Problem description: Only the lines from the top of the data through the line containing "of commands -/" should be duplicated, exactly as they appear.

Materials provided Start Marker

-- ==== Sys2Proof/Certificates/Slice0/Obligations.lean ====
section
/-!
DEFINITION. Statements for the provers.
-/
open Sys2Proof Sys2Proof.Machine

/-! ### The queue of commands -/

/-- With a command at the front of the queue, a step is the command's effect, the queue's rest still waiting. -/
def Obligations.StepRunsFrontCommand : Prop :=
  ∀ (c : Instr) (s : State), step { s with pending := c :: s.pending } = exec c s

/-- From every state a step answers a next state, whose queue has lost exactly its front command: no command ends a run,
adds a command, takes out another or reorders the queue. On an empty queue one period of the root clock passes: fuses
and queue stay (log entry 3, the model's choice). -/
def Obligations.EveryStepAnswersNext : Prop :=
  (∀ s : State, ∃ t, step s = .next t ∧ t.pending = s.pending.tail) ∧
  (∀ s : State, s.pending = [] → step s = .next (s.put s.dev.tick))

/-! ### Steps of a tile program (R38 to R40, R219 to R265) -/

/-- NOP, SET, ADD, JUMP_LT and JUMP (R219): the context that issues goes on at the next step or at the target; SET and
ADD write X[XDST], modulo 2⁶⁴ for ADD; JUMP_LT compares unsigned. Beside the issue slot (R39, R220, R510) nothing else of the
device changes. SEQ_ADVANCE (R240): the count is added to LENGTH of a slot bound to the step's paddock while the sum is
at most 16,777,216; otherwise LENGTH is unchanged and the step raises SEQ_POSITION_INVALID (0x300B). -/
def Obligations.RegisterStepsExact : Prop :=
  (∀ (st : SiteId) (c : CtxId) (s : State),
    let d := s.dev
    let w := (d.tile st).curStep c
    let x : Ctx := { (d.tile st).ctxs[c] with slots := 0 }
    let after (y : Ctx) : Dev := (d.issued st c).modCtx st c fun _ => y
    (stepEnabled st c 0x00 d = true →
      exec (.stepNop st c) s = .next (s.put (after { x with pc := x.pc + 1 }))) ∧
    (stepEnabled st c 0x0B d = true →
      exec (.stepSet st c) s = .next (s.put (after { x with pc := x.pc + 1, x := vsetN x.x (stXd w) (BitVec.ofNat 64 (d.sourceOf st c (stA64 w) (stA16 w))) }))) ∧
    (stepEnabled st c 0x0C d = true →
      exec (.stepAdd st c) s = .next (s.put (after { x with pc := x.pc + 1, x := vsetN x.x (stXd w) (x.reg (stXd w) + BitVec.ofNat 64 (stA64 w)) }))) ∧
    (stepEnabled st c 0x0D d = true →
      exec (.stepJumpLt st c) s = .next (s.put (after { x with pc := if (x.reg (fld w 32 3)).toNat < stA64 w then stA16 w else x.pc + 1 }))) ∧
    (stepEnabled st c 0x0E d = true →
      exec (.stepJump st c) s = .next (s.put (after { x with pc := stA16 w })))) ∧
  (∀ (st : SiteId) (c : CtxId) (s : State),
    stepEnabled st c 0x10 s.dev = true →
    let d := s.dev.issued st c
    let w := (s.dev.tile st).curStep c
    let n := (((s.dev.tile st).ctxs[c]).reg (fld w 32 3)).toNat
    let sl := vgetN s.dev.seqs (stA16 w) {}
    (∀ k, sl.bound = some k → s.dev.padOf st = some k → sl.length + n ≤ 16777216 →
      exec (.stepSeqAdvance st c) s = .next (s.put ({ d with seqs := vmodN d.seqs (stA16 w) fun q => { q with length := q.length + n } }.modCtx st c
          fun x => { x with pc := x.pc + 1 }))) ∧
    ((sl.bound = none ∨ sl.bound ≠ s.dev.padOf st ∨ 16777216 < sl.length + n) →
      exec (.stepSeqAdvance st c) s = .next (s.put (d.stepFault st c 0x300B 0 (stA16 w)))))

/-- WAIT_BELL (R248, R250): where the bell, with the increments of the cycle so far, holds the count it is taken in the same
cycle, from what the bell stood at first and then from those increments, and the context goes on; otherwise the context is
descheduled in WAIT_BELL, the bell as before, and stands at the same step. RECV (R162, R264): the first entry that no RECV is
taking is held for the write of its 64 bytes through the tile port, and the context waits for the last of its accesses; a queue
without one deschedules the context in WAIT_QUEUE and nothing is written. SEND (R162, R265): a channel with no free send entry,
resending or stuck deschedules the context at the same step; otherwise the message's words are read through the tile port, for
which the context waits. END (R219, R252): a context that owes no acknowledgement becomes IDLE and the tile is ENDING when every
context is IDLE; a context with a remote bell add or a message not yet acknowledged waits at END. -/
def Obligations.StepsThatWait : Prop :=
  (∀ (st : SiteId) (c : CtxId) (s : State),
    stepEnabled st c 0x04 s.dev = true →
    let d := s.dev.issued st c
    let w := (s.dev.tile st).curStep c
    let b := stA16 w
    let n := stA32 w
    let stood := (vgetN (s.dev.tile st).bells b 0#32).toNat
    let held := stood + bellSum (s.dev.tile st).bellNow b
    (n ≤ held →
      exec (.stepWaitBell st c) s = .next (s.put ((d.modTile st fun t => { t with
        bells := vsetN t.bells b (BitVec.ofNat 32 (stood - n)), bellNow := takeSum b (n - stood) t.bellNow }).modCtx st c
          fun x => { x with pc := x.pc + 1 }))) ∧
    (held < n →
      exec (.stepWaitBell st c) s = .next (s.put (d.modCtx st c fun x =>
        { x with state := .waitBell, wait := .bell b n, met := false })))) ∧
  (∀ (st : SiteId) (c : CtxId) (s : State),
    stepEnabled st c 0x07 s.dev = true →
    let d := s.dev.issued st c
    let w := (s.dev.tile st).curStep c
    let q := vgetN (s.dev.tile st).queues (stA16 w) {}
    (q.entries.length ≤ q.taking →
      exec (.stepRecv st c) s = .next (s.put (d.modCtx st c fun x =>
        { x with state := .waitQueue, wait := .queue (stA16 w), met := false }))) ∧
    (∀ e, q.entries[q.taking]? = some e →
      exec (.stepRecv st c) s = .next (s.put ((d.modTile st fun t => { t with
        queues := vmodN t.queues (stA16 w) fun v => { v with taking := v.taking + 1 }
        core := t.core ++ [{ ctx := c, recv := true, no := stA16 w, addr := stA32 w, len := 64, bytes := padTo 64 e, entry := e }] }).modCtx
          st c fun x => { x with pc := x.pc + 1, state := .waitTransfer, wait := .tilePort, met := false })))) ∧
  (∀ (st : SiteId) (c : CtxId) (s : State) (ch : Fin 64),
    stepEnabled st c 0x06 s.dev = true →
    let d := s.dev.issued st c
    let w := (s.dev.tile st).curStep c
    stA16 w = ch.val →
    ((s.dev.tile st).chanFree ch.val = false →
      exec (.stepSend st c) s = .next (s.put
        (d.modCtx st c fun x => { x with state := .waitTransfer, wait := .channel ch.val, met := false }))) ∧
    ((s.dev.tile st).chanFree ch.val = true →
      exec (.stepSend st c) s = .next (s.put ((d.modTile st fun t => { t with
        core := t.core ++ [{ ctx := c, recv := false, no := ch.val, addr := stA32 w, len := (s.dev.chan st ch).bytes }] }).modCtx
          st c fun x => { x with pc := x.pc + 1, state := .waitTransfer, wait := .tilePort, met := false })))) ∧
  (∀ (st : SiteId) (c : CtxId) (s : State),
    stepEnabled st c 0x1F s.dev = true →
    let d := s.dev.issued st c
    let x := (s.dev.tile st).ctxs[c]
    (x.bellAcks = 0 → x.msgs = 0 →
      exec (.stepEnd st c) s = .next (s.put ((d.modCtx st c fun x => { x with state := .idle, wait := .nothing }).modTile st Tile.checkEnding))) ∧
    ((x.bellAcks ≠ 0 ∨ x.msgs ≠ 0) →
      exec (.stepEnd st c) s = .next (s.put (d.modCtx st c fun x => { x with state := .waitTransfer, wait := .acks, met := false }))))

Materials provided End Marker

Answer box:
-- ==== Sys2Proof/Certificates/Slice0/Obligations.lean ====
section
/-!
DEFINITION. Statements for the provers.
-/
open Sys2Proof Sys2Proof.Machine

/-! ### The queue of commands -/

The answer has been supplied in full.